Bagadry Slave Route
I had always wanted to visit Bagadry and trace the Slave route, but for some reason I never got round to it, this time, i made up my mind and nothing would deter me.I asked the taxi driver to pick me up early on Saturday Morning, I knew that traffic was really bad and didn’t know what to expect. So by 7 am there he was at my gate. We left soon after and the roads were more or less free! Whilst the taxi driver drove, I kept my eye on my Ipad’s Sat Nav, and I was happy to notice that names on streets did tally with the map. We arrived after a couple of hours and made our way to the main Museum, after stopping to ask for directions, It was unnervingly quiet, but it could not dampen my mood of feeling like the intrepid explorer all on my own, as Selina had chickened out for some reason!
We eventually arrived at the museum, and of course, it was all locked up. I thought this might happen, but as I had no numbers to call, I couldn’t find out if the museum would be open on a Saturday morning. Hence the need for this website!
The woman selling biscuits and meat pies said she would call the man who worked there to come open up for me. So we waited and waited until eventually he did show up.He opened up for us and I could see him having a quick sweep and dust around for us.
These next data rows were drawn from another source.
-- ==== Sys2Proof/Syntax.lean ====
section
/-!
DEFINITION. The operations of the pipeline: one constructor of `Instr` per row of spec/opcode_table.json (17 encoded wire
units, 51 port operations; spec/30_encoding.md R86 to R106), the values that are their operands, and `Choice`, what one
turn of a run may be (R106, R360).
-/

namespace Sys2Proof

/-- Which SID cell: `a` is cell 0 (SID A, the left sample), `b` is cell 1 (SID B, the right sample) (R40, R69). -/
inductive CellId where
  | a | b
deriving DecidableEq, Repr, Inhabited

/-- The emulated chip of one cell (R124). -/
inductive ChipModel where
  | mos6581 | mos8580
deriving DecidableEq, Repr, Inhabited

/-- `model_mode`, the three positions of CYCLE_MODE (R32). -/
inductive ModelMode where
  | m6581 | m8580 | split
deriving DecidableEq, Repr, Inhabited

/-- A pending SID event, one 47-bit entry of `RING` (R27). -/
structure Event where
  chipMask : BitVec 2
  addr : SidAddr
  value : Byte
  delta : Word32
deriving DecidableEq, Repr, Inhabited

/-- One stereo PCM frame: two i16 samples, left from cell 0 and right from cell 1 (R64, R69). -/
structure Frame where
  left : BitVec 16
  right : BitVec 16
deriving DecidableEq, Repr, Inhabited

/-- One call on a SID cell, as its trace records it (R40, R121 to R129). `clock` and the two rates are the
mathematical integers of the pseudocode (R9); `mode` is the emulator's own token (R128). -/
inductive CellCall where
  | write (addr : SidAddr) (value : Byte)
  | clock (cycles : Nat)
  | output
  | setChipModel (m : ChipModel)
  | reset
  | enableFilter (on : Bool)
  | enableExternalFilter (on : Bool)
  | setSamplingParameters (clkHz mode fsHz : Nat)
  | readState
deriving DecidableEq, Repr, Inhabited

/-- The operations. First the encoded units (files 30, 44, 45, 48), then the port operations (R105). Bits of a unit that the
spec ignores are kept as operands, so that an encoding loses no bit (R101). -/
inductive Instr where
  -- WINDOW4
  | scanMatch
  | scanMiss (b0 b1 b2 b3 : Byte)
  -- HDR12
  | hdr12Events (count : BitVec 13) (frame : Word32)
  | hdr12EventsMax (frame : Word32)
  | hdr12Command (frame : Word32)
  | hdr12Oversized (count : Word32) (frame : Word32)
  -- HDR10
  | hdr10Events (count : BitVec 13) (frame : Word32)
  | hdr10EventsMax (frame : Word32)
  | hdr10Command (frame : Word32)
  | hdr10Oversized (count : BitVec 16) (frame : Word32)
  -- EV6, EV8
  | ev6 (addrHi : BitVec 3) (addr : SidAddr) (value : Byte) (delta : Word32)
  | ev8 (chipHi : BitVec 6) (chip : BitVec 2) (addrHi : BitVec 3) (addr : SidAddr) (value pad : Byte) (delta : Word32)
  -- CMD
  | cmdCycleMode (p0 p1 p2 : Byte)
  | cmdSetVoiceMask (p0 p1 p2 : Byte)
  | cmdSetFilter (p0 p1 p2 : Byte)
  | cmdUnknown (op p0 p1 p2 : Byte)
  -- READY
  | readyLine
  -- SESSION
  | attach
  | txReadyByte
  | detach
  -- RX
  | pull
  | bufferFull
  | recentCapture (b : Byte)
  -- PARSER
  | scanMagic
  | readHeader
  | readEvents
  | readCommand
  | frameStart (count frame : Word32)
  | parserReset
  | controlDispatch (op p0 p1 p2 : Byte)
  -- telemetry
  | frameDone
  | driftUpdate (frame : Word32)
  -- queue; the operands of `push` are any integers (R181)
  | push (chipMask addr value delta : Int)
  | dropOldest
  | pop
  | peek
  | depth
  | queueReset
  | consumeCycles (run : Word32)
  -- flow
  | flowUpdate
  -- scheduler
  | renderSample
  | queueEvent (chipMask addr value delta : Int)
  | applyEvent (e : Event)
  | cellWrite (c : CellId) (addr : SidAddr) (value : Byte)
  | drainZero
  | gain (o : Word32)
  | cellInit (c : CellId)
  | cellConstruct (c : CellId)
  | engineReset
  | resetQueueState
  | getQueueDepth
  | getDroppedEventCount
  | getMonitor
  -- PUMP, pool, SINK
  | pumpAcquire
  | pumpRender
  | pumpCommit
  | takeFree
  | giveFull (buffer : Nat)
  | sinkFree
  -- the SID cell contract
  | sidWrite (c : CellId) (addr : SidAddr) (value : Byte)
  | sidClock (c : CellId) (cycles : Word32)
  | sidOutput (c : CellId)
  | sidSetChipModel (c : CellId) (m : ChipModel)
  | sidReset (c : CellId)
  | sidEnableFilter (c : CellId) (on : Bool)
  | sidEnableExternalFilter (c : CellId) (on : Bool)
  | sidSetSamplingParameters (c : CellId) (clkHz mode fsHz : Nat)
  | sidReadState (c : CellId)
deriving DecidableEq, Repr, Inhabited

/-- One turn of a run: which top-level operation, environment step or test-port operation comes next (R106, R278, R360).
`parse` is one transition of the PARSER agent; which unit it executes is read from the byte buffer. `readyLine` is the
transport that takes the whole line at once (R272). `setMockOut` sets `out` of a mock cell (R131). -/
inductive Choice where
  | attach | detach | txReadyByte | readyLine
  | pull
  | parse
  | pumpAcquire | pumpRender | pumpCommit
  | sinkFree
  | hostSend (b : Byte)
  | hostTxReady (ready : Bool)
  | hostFlushRx
  | setMockOut (c : CellId) (out : Word32)
  | queueEvent (chipMask addr value delta : Int)
  | renderSample
  | getQueueDepth | getDroppedEventCount | getMonitor
  | peek | depth
deriving DecidableEq, Repr, Inhabited

end Sys2Proof
end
When he was ready he called me and I called in my taxi driver in, to follow me on this enlightening journey, for I was pretty sure, he had never studied the Slave trade and, and he probably would not know much about it.
The photographs in the museum were pretty harrowing, there were photos, paper clippings, and artefacts, mainly chains and leg Irons. Once we finished in the museum, we set out on the next part of the excursion, the guide to took us across the water in a boat, to ” the point of no return” ,we followed in the path that enslaved people would have been taken on, and saw where they would have been taken to in order to be put onto waiting for slave ships, along the way ,we found the “well of Attenuation” where they were made to drink from a special well, as it was believed that drinking from this well, would make them forget themselves,and where they came from by some magical spells present in the water.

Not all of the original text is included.